§ **Work instruction**
With the line that contains "exclusive-or 0xFFFF_FFFF. -/" as the final line, return every line from the start of the data below exactly.

§ **Records from a collection**

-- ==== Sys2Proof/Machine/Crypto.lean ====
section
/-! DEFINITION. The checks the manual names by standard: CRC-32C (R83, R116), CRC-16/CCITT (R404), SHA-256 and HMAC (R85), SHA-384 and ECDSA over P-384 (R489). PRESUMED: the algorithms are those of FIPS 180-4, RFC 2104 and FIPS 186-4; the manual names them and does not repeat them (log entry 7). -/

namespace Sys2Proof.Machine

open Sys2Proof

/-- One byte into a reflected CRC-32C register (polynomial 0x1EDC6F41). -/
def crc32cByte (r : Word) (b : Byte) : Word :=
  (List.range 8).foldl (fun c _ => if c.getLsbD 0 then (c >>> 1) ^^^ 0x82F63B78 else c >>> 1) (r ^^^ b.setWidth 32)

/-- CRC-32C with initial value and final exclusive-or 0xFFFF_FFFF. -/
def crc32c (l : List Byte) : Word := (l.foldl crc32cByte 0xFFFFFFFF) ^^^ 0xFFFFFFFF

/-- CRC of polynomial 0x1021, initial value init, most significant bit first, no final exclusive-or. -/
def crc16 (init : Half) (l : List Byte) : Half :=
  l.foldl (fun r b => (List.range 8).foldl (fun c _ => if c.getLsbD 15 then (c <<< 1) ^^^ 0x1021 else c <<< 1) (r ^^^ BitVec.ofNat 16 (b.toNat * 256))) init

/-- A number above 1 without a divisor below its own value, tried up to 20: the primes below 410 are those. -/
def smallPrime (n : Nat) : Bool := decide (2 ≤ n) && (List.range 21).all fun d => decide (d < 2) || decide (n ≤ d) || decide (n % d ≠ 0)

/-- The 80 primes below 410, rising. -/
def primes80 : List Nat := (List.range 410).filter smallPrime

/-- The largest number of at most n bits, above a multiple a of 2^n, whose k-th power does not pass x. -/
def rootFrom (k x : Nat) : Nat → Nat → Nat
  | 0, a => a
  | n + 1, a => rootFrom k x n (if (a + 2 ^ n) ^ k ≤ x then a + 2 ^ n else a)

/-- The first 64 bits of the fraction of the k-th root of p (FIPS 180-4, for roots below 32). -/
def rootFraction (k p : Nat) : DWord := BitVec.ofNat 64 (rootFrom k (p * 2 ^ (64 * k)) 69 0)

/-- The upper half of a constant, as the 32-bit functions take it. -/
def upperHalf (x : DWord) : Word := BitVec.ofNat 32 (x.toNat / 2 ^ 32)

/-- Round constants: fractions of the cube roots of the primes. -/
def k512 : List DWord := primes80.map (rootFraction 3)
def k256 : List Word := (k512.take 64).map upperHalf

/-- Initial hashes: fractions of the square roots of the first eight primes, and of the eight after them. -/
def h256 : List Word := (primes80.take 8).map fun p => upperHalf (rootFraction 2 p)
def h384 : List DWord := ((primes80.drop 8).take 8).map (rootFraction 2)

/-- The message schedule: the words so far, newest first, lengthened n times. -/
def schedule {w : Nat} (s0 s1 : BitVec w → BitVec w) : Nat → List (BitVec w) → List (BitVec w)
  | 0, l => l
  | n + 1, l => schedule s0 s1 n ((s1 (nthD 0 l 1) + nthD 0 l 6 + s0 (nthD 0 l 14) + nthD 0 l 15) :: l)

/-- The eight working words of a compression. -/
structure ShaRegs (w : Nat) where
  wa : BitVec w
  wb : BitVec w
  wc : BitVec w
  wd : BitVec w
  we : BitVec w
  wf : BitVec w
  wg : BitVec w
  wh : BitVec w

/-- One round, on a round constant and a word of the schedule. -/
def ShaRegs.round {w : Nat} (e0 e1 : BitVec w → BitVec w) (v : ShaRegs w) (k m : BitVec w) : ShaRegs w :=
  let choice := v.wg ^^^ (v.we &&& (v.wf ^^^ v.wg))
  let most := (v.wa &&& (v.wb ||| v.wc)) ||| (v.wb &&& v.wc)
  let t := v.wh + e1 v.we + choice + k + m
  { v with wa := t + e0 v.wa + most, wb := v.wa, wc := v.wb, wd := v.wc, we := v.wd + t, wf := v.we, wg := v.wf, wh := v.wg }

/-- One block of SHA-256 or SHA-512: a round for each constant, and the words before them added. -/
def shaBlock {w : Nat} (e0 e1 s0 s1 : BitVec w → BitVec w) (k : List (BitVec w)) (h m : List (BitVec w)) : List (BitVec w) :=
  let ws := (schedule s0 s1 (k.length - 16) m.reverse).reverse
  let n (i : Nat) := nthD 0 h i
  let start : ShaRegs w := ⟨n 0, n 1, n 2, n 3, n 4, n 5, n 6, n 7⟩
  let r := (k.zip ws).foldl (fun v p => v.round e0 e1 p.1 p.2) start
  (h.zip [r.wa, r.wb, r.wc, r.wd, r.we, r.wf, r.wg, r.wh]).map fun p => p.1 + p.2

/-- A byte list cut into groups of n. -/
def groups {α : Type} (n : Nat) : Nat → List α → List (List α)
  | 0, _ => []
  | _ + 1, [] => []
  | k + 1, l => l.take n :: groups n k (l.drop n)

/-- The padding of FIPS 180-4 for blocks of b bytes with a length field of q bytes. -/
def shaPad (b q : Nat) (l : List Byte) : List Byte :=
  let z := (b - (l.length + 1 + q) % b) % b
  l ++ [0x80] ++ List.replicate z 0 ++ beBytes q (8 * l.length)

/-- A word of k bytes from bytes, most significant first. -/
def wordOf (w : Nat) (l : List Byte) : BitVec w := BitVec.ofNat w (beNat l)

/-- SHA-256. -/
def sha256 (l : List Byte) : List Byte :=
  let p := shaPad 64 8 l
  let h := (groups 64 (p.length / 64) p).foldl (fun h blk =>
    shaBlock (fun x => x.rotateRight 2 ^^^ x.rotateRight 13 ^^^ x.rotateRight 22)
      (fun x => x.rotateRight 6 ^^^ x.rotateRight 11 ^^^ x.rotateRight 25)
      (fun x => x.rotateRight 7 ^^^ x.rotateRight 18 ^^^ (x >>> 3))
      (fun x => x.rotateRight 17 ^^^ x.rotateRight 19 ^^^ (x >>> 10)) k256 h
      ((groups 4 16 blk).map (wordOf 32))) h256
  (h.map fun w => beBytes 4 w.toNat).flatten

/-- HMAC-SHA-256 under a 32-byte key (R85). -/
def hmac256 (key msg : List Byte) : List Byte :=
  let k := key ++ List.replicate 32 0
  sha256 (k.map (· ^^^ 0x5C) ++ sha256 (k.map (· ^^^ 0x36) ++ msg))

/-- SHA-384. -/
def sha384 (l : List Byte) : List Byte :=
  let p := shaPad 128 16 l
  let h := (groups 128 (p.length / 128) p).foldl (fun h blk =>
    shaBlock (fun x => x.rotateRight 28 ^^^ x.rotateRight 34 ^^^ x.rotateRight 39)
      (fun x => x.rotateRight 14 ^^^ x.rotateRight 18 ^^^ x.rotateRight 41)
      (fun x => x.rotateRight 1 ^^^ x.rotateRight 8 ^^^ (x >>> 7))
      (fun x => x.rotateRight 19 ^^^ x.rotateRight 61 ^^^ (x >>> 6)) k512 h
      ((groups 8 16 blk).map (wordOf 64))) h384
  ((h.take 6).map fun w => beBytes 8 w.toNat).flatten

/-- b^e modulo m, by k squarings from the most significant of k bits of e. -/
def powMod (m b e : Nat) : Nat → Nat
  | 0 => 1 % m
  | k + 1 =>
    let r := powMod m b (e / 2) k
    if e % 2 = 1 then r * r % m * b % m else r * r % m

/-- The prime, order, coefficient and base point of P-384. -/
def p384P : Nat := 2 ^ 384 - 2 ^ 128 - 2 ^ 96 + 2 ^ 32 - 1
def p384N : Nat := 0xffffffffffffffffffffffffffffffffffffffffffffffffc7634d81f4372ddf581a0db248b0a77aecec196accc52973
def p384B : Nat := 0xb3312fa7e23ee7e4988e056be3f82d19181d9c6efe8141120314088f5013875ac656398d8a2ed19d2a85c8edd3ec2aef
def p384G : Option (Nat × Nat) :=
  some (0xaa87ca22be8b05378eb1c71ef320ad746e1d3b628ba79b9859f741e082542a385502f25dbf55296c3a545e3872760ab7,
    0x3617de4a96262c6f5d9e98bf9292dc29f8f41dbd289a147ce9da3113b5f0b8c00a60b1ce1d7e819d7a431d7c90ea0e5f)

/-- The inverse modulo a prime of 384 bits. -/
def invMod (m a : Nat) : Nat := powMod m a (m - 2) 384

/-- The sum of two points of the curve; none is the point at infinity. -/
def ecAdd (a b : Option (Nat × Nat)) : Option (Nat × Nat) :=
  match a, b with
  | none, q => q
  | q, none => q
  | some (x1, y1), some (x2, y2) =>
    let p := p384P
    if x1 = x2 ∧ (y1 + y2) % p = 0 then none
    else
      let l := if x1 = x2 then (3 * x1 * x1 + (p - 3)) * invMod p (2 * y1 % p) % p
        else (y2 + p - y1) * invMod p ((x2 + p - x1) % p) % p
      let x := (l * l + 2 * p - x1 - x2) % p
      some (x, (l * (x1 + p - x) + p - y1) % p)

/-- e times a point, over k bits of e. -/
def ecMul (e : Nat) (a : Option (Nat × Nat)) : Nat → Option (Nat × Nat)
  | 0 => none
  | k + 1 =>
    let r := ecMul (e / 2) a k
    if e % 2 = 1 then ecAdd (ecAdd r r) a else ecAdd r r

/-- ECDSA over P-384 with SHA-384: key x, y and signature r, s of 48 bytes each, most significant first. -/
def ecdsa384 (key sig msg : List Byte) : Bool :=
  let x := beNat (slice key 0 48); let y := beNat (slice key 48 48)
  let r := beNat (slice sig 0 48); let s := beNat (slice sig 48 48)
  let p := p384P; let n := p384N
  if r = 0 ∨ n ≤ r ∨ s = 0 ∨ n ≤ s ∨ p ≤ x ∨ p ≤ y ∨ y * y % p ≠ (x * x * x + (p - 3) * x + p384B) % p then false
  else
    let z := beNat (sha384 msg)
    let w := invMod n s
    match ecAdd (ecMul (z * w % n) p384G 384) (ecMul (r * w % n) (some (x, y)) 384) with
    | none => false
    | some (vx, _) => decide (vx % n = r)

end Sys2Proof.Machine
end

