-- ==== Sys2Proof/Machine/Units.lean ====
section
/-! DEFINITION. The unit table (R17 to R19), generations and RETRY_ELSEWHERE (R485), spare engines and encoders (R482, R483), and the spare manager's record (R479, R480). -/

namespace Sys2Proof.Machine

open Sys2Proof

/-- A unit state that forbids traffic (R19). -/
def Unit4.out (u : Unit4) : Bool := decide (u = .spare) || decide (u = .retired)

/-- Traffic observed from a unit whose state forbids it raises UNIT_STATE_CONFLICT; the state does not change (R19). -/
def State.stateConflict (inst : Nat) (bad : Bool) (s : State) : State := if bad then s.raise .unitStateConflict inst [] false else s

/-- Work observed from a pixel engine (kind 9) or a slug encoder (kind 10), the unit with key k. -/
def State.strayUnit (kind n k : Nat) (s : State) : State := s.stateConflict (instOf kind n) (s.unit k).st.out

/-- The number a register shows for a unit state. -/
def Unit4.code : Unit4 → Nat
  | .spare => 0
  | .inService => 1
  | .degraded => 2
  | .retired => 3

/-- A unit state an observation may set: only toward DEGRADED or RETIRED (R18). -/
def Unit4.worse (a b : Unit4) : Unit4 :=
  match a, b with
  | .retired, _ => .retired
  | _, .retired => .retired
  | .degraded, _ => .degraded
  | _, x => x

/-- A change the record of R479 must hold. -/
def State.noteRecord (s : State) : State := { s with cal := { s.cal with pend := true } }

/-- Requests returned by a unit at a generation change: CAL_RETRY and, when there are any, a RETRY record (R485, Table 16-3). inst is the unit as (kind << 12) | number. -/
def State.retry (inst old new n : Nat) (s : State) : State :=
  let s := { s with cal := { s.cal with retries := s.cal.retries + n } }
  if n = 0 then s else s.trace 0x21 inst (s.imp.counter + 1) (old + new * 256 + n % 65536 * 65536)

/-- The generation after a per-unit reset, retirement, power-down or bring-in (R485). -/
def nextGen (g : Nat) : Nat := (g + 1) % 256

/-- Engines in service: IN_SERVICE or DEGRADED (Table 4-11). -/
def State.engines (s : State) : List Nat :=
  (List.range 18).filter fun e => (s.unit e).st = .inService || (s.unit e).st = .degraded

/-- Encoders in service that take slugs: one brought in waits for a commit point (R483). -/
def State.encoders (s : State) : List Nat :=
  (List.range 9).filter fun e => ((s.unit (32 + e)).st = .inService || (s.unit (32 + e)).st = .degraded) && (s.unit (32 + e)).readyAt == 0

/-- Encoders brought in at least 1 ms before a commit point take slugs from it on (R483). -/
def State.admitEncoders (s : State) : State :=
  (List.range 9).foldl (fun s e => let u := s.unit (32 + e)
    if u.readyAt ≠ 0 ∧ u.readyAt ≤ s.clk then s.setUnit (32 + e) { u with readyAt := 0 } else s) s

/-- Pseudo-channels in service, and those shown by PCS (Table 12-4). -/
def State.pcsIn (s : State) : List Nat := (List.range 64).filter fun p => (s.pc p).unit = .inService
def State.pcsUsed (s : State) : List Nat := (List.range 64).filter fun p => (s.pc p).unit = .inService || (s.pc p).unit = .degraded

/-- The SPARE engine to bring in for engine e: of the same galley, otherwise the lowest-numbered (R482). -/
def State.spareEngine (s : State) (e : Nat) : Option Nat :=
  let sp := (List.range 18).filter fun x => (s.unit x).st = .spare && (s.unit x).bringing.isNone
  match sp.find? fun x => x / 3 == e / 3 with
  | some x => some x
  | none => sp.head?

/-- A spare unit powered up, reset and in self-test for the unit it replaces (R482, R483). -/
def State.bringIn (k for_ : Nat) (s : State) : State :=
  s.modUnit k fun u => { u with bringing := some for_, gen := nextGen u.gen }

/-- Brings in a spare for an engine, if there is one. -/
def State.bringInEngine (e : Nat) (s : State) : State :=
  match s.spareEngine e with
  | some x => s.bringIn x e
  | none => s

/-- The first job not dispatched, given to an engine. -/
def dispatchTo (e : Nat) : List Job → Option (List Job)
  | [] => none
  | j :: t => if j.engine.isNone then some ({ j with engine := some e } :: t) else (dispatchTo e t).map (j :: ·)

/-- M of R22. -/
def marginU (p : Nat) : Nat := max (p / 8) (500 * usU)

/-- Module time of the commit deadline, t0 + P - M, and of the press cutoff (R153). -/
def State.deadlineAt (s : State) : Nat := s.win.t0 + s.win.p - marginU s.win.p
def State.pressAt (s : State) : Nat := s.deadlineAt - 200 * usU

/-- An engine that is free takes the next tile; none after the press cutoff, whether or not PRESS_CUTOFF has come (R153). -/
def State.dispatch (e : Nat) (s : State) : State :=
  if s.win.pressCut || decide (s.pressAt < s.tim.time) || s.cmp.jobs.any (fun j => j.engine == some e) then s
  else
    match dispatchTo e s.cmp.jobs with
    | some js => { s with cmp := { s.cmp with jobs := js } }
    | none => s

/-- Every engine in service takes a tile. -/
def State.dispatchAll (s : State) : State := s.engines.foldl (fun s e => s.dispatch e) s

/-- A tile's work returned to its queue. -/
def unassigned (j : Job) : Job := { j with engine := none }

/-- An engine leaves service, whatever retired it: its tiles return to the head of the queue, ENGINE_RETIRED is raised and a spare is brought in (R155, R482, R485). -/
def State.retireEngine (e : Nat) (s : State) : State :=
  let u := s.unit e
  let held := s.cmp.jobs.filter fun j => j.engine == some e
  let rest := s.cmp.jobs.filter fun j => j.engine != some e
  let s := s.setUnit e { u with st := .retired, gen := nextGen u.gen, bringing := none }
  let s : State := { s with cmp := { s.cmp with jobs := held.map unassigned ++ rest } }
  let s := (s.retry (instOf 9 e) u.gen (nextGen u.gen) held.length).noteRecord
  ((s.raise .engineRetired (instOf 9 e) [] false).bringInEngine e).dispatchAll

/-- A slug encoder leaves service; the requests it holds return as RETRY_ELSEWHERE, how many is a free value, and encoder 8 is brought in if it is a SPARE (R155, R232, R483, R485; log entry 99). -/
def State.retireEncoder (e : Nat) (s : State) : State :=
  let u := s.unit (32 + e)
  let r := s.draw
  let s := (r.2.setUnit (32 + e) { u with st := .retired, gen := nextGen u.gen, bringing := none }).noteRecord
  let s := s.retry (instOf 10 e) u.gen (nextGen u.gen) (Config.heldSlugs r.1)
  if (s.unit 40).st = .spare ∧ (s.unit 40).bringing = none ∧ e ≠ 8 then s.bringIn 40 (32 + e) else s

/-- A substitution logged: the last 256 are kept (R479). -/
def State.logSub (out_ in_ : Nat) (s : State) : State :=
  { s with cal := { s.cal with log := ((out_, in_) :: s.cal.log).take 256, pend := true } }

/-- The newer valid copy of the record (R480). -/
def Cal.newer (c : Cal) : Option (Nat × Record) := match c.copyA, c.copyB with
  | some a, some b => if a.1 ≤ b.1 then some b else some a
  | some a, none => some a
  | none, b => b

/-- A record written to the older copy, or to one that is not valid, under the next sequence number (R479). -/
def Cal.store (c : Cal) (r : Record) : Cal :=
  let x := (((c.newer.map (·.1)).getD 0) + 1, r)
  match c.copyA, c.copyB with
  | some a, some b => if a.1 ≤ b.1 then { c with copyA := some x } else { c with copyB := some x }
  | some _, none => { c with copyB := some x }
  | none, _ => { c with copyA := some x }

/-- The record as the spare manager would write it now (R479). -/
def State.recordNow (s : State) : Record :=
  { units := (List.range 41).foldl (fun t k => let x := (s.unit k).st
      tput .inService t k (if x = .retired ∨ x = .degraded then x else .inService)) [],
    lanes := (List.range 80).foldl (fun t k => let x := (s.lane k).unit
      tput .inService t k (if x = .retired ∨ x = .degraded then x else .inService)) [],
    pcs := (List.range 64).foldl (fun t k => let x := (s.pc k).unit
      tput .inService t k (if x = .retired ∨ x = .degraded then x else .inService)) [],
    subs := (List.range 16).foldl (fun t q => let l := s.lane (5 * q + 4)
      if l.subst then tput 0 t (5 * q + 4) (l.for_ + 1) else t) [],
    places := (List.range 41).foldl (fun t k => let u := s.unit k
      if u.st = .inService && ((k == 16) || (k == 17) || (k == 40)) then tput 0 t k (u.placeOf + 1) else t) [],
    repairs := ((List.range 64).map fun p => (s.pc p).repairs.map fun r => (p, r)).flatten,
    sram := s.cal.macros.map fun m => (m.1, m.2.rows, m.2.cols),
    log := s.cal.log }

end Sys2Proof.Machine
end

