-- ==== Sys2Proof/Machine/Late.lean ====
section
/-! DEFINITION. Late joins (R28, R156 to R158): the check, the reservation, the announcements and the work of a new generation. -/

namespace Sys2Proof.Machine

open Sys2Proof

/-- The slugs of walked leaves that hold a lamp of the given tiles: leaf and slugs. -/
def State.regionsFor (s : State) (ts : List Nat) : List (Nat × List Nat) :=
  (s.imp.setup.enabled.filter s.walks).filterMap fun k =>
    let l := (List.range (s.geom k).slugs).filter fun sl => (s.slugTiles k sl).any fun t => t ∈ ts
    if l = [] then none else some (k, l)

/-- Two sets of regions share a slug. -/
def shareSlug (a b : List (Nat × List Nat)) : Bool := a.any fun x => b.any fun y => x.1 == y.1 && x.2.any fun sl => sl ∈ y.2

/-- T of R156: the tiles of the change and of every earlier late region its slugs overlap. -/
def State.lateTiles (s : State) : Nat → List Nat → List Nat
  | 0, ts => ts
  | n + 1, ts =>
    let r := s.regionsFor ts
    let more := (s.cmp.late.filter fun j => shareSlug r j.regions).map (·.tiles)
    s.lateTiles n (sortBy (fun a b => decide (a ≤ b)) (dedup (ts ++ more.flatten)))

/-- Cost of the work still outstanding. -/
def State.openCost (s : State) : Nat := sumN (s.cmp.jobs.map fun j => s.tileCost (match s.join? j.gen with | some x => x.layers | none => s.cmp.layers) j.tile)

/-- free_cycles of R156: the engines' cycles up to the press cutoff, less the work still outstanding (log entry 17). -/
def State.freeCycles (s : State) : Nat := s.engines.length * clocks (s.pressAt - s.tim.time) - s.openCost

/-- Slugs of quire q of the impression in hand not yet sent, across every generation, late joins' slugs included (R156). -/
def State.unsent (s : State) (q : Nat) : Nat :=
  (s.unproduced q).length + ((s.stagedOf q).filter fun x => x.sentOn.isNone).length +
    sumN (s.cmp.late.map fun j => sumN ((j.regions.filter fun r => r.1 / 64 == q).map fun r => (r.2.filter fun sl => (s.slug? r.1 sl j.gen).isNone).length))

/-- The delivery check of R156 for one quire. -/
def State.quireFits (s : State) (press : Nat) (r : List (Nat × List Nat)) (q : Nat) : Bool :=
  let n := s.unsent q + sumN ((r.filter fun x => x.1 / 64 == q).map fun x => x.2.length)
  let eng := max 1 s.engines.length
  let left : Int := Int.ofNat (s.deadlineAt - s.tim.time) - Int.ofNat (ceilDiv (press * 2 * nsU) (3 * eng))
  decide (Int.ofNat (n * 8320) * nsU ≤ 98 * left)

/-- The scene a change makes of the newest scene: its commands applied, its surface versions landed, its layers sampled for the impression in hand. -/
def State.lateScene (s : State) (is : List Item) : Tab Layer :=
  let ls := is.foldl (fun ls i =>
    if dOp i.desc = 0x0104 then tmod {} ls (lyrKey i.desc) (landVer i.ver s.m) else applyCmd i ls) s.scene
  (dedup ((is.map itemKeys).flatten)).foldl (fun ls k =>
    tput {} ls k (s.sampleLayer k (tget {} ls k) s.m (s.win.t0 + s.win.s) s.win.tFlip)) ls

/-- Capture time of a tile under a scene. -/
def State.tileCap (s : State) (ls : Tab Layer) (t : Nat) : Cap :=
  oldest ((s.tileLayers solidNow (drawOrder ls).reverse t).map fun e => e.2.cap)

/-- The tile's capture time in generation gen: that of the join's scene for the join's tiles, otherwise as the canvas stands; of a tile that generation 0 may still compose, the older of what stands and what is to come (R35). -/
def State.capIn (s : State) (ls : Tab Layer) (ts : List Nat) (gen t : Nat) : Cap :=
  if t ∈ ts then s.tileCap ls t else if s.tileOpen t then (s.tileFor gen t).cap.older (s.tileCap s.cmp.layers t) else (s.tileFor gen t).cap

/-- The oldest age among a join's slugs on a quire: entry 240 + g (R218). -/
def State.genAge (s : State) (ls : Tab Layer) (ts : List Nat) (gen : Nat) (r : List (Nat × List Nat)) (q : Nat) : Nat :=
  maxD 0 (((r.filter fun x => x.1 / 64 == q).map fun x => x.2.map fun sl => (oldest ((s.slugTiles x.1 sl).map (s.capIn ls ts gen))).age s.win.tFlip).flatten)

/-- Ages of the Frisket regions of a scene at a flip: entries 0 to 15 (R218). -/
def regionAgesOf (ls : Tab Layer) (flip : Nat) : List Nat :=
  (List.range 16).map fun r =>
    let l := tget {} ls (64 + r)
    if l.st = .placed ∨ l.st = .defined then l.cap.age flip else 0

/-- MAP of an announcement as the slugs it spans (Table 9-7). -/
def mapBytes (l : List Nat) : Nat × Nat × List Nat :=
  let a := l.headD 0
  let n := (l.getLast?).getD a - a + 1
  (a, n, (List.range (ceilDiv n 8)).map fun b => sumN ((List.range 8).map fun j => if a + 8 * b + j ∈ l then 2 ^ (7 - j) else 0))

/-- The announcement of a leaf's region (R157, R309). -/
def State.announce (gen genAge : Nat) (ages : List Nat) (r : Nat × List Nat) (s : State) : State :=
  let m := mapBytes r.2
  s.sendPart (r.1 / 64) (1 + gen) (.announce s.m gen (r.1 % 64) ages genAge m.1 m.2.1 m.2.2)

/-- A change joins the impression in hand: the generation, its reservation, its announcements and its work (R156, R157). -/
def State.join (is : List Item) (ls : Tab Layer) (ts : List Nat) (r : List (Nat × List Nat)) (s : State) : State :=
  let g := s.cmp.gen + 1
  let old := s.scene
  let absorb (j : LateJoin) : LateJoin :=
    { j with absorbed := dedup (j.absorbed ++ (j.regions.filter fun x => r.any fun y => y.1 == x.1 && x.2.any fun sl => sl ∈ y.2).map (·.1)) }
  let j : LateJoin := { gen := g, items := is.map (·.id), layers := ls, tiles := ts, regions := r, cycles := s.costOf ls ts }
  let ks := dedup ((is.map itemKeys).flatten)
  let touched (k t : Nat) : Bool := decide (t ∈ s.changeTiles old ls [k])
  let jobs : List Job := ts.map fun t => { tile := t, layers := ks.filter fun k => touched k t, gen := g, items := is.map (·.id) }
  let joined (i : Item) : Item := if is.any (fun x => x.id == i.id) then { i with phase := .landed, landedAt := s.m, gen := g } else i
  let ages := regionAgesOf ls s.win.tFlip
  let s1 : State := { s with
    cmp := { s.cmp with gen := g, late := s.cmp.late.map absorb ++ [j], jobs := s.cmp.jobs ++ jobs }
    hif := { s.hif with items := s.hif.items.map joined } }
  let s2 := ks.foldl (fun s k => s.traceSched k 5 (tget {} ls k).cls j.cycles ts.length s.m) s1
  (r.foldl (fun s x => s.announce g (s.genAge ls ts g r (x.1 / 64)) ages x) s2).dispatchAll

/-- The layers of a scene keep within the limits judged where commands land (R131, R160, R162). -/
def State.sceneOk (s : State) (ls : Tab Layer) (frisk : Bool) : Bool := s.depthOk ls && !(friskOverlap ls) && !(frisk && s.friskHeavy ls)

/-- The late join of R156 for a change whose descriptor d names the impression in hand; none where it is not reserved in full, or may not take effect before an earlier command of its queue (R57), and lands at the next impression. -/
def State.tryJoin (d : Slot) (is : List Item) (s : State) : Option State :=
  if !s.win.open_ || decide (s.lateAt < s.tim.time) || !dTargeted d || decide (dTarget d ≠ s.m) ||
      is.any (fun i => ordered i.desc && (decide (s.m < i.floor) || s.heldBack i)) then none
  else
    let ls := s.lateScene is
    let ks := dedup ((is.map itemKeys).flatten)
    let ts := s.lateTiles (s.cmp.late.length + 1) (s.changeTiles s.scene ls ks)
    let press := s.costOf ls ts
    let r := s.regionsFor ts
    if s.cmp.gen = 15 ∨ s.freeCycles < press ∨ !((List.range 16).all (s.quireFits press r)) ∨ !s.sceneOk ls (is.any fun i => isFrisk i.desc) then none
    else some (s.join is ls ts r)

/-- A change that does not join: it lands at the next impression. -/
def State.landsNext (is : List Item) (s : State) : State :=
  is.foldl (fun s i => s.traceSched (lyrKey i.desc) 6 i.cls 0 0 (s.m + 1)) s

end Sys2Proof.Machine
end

§ **Worked solution**
-- ==== Sys2Proof/Machine/Crypto.lean ====
section
/-! DEFINITION. The checks the manual names by standard: CRC-32C (R83, R116), CRC-16/CCITT (R404), SHA-256 and HMAC (R85), SHA-384 and ECDSA over P-384 (R489). PRESUMED: the algorithms are those of FIPS 180-4, RFC 2104 and FIPS 186-4; the manual names them and does not repeat them (log entry 7). -/

namespace Sys2Proof.Machine

open Sys2Proof

/-- One byte into a reflected CRC-32C register (polynomial 0x1EDC6F41). -/
def crc32cByte (r : Word) (b : Byte) : Word :=
  (List.range 8).foldl (fun c _ => if c.getLsbD 0 then (c >>> 1) ^^^ 0x82F63B78 else c >>> 1) (r ^^^ b.setWidth 32)

/-- CRC-32C with initial value and final exclusive-or 0xFFFF_FFFF. -/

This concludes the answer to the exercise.